Automated external defibrillator for use by lay rescuer in CPR

Automated external defibrillator for use by lay rescuer in CPR


Since early defibrillation is the third and one of the vital links in the chain of survival after a sudden cardiac arrest due to ventricular fibrillation (VF), automated external defibrillator (AED) for use in public places by lay rescuers have been devised. The rescuer turns on the device and attaches the adhesive electrodes on the chest of the victim. AED is a computerized device which can analyze the victim’s cardiac rhythm and deliver a shock if the rhythm is ventricular fibrillation or ventricular tachycardia (VT). The AED gives audible and visible prompts to guide the lay rescuer. The computer algorithm of an AED will advise the rescuer whether a shock is needed. The diagnostic algorithms of AEDs have been shown to be quite accurate in assessing and delivering an appropriate shock when needed. In one of the early studies, AED was used by paramedics to detect ventricular fibrillation and deliver shocks in 39 patients with out-of-hospital cardiac arrests. The AED identified and delivered at least one shock in 13 of the 16 patients with ventricular fibrillation, providing 81% sensitivity [1]. Response of the AED was correct in all 21 non ventricular fibrillation rhythms which included 13 asystole and no shocks were delivered (100% specificity). The device did not cause any injury to patients or personnel. Rhythm could not be assessed in 2 patients.

Newer AEDs can also provide recorded information on the frequency and depth of chest compressions during CPR and this could improve performance of bystander CPR.

Use and development of public access defibrillation (PAD) programs have been promoted by the American Heart Association since 1995 in order to improve survival in out of hospital sudden cardiac arrest. The goal of PAD programs is to shorten the time from onset of VF until CPR and shock delivery. High survival rates of the order of 40 – 70% have been obtained in out of hospital cardiac arrest when defibrillation occurs within three to five minutes of witnessed VF sudden cardiac arrest with immediate bystander CPR. Such high survival rates cannot be expected when the time to defibrillation is longer. For the success of a community lay rescuer AED program, the following aspects need to be taken care of: a planned and practiced response, training of potential rescuers in CPR and AED use, good link with the local emergency medical service and finally an ongoing quality improvement program [2].

It may be noted that AEDs are not useful for non shockable rhythms.
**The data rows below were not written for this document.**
@[simp] theorem State.scramble_cmd (s : State) (count : Nat) : (s.scramble count).cmd = s.cmd := by
  simp [State.scramble]
@[simp] theorem State.scramble_status (s : State) (count : Nat) : (s.scramble count).status = s.status := by
  simp [State.scramble]
@[simp] theorem State.scramble_uid0 (s : State) (count : Nat) : (s.scramble count).uid0 = s.uid0 := by
  simp [State.scramble]
@[simp] theorem State.scramble_uid1 (s : State) (count : Nat) : (s.scramble count).uid1 = s.uid1 := by
  simp [State.scramble]
@[simp] theorem State.scramble_result (s : State) (count : Nat) : (s.scramble count).result = mix (s.seedKey count).seed count := by
  simp [State.scramble]
@[simp] theorem State.scramble_opa (s : State) (count : Nat) : (s.scramble count).opa = s.opa := by
  simp [State.scramble]
@[simp] theorem State.scramble_opb (s : State) (count : Nat) : (s.scramble count).opb = s.opb := by
  simp [State.scramble]
@[simp] theorem State.scramble_pwd (s : State) (count : Nat) : (s.scramble count).pwd = s.pwd := by
  simp [State.scramble]
@[simp] theorem State.scramble_key (s : State) (count : Nat) : (s.scramble count).key = s.key := by
  simp [State.scramble]
@[simp] theorem State.scramble_v0 (s : State) (count : Nat) : (s.scramble count).v0 = s.v0 := by
  simp [State.scramble]
@[simp] theorem State.scramble_v1 (s : State) (count : Nat) : (s.scramble count).v1 = s.v1 := by
  simp [State.scramble]
@[simp] theorem State.scramble_seed (s : State) (count : Nat) : (s.scramble count).seed = (s.seedKey count).seed := by
  simp [State.scramble]
@[simp] theorem State.scramble_engine (s : State) (count : Nat) : (s.scramble count).engine = s.engine := by
  simp [State.scramble]
@[simp] theorem State.scramble_resetIn (s : State) (count : Nat) : (s.scramble count).resetIn = s.resetIn := by
  simp [State.scramble]
@[simp] theorem State.scramble_draws (s : State) (count : Nat) : (s.scramble count).draws = s.draws := by
  simp [State.scramble]
@[simp] theorem State.scramble_hostProg (s : State) (count : Nat) : (s.scramble count).hostProg = s.hostProg := by
  simp [State.scramble]
@[simp] theorem State.scramble_hostPos (s : State) (count : Nat) : (s.scramble count).hostPos = s.hostPos := by
  simp [State.scramble]
@[simp] theorem State.scramble_hostVars (s : State) (count : Nat) : (s.scramble count).hostVars = s.hostVars := by
  simp [State.scramble]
Since non perfusing rhythms may be present in most patients after a shock, the need for ongoing CPR is highlighted.

A study from Italy assessed community-based AED only resuscitation for out-of-hospital cardiac arrest patients [3]. The rescuers attached the publicly available AEDs, turned it on and followed the instructions. They did not do CPR of any sort. It was a prospective study from 2001 to 2014 and was known locally as “Progetto Vita”. Google Translates Progetto Vita as Life Project. Progetto Vita treated had 41.4% survival to hospital discharge among the 95 patients, compared to 5.9% of the 3271 patients treated by emergency medical services (EMS). At 13 year follow up, estimates of survival was 31.8% when AED only was used and 2.4% with standard EMS/CPR response. When the 95 EMS patients with fastest response times were compared, Progetto Vita was associated with a more than 2-fold increased rate of survival.

References

  1. Cummins RO, Eisenberg M, Bergner L, Murray JA. Sensitivity, accuracy, and safety of an automatic external defibrillator. Lancet. 1984 Aug 11;2(8398):318-20.
  2. Aufderheide T, Hazinski MF, Nichol G, Steffens SS, Buroker A, McCune R, Stapleton E, Nadkarni V, Potts J, Ramirez RR, Eigel B, Epstein A, Sayre M, Halperin H, Cummins RO; American Heart Association Emergency Cardiovascular Care Committee; Council on Clinical Cardiology; Office of State Advocacy. Community lay rescuer automated external defibrillation programs: key state legislative components and implementation strategies: a summary of a decade of experience for healthcare providers, policymakers, legislators, employers, and community leaders from the American Heart Association Emergency Cardiovascular Care Committee, Council on Clinical Cardiology, and Office of State Advocacy. Circulation. 2006 Mar 7;113(9):1260-70.
  3. Capucci A, Aschieri D, Guerra F, Pelizzoni V, Nani S, Villani GQ, Bardy GH. Community-based automated external defibrillator only resuscitation for out-of-hospital cardiac arrest patients. Am Heart J. 2016 Feb;172:192-200.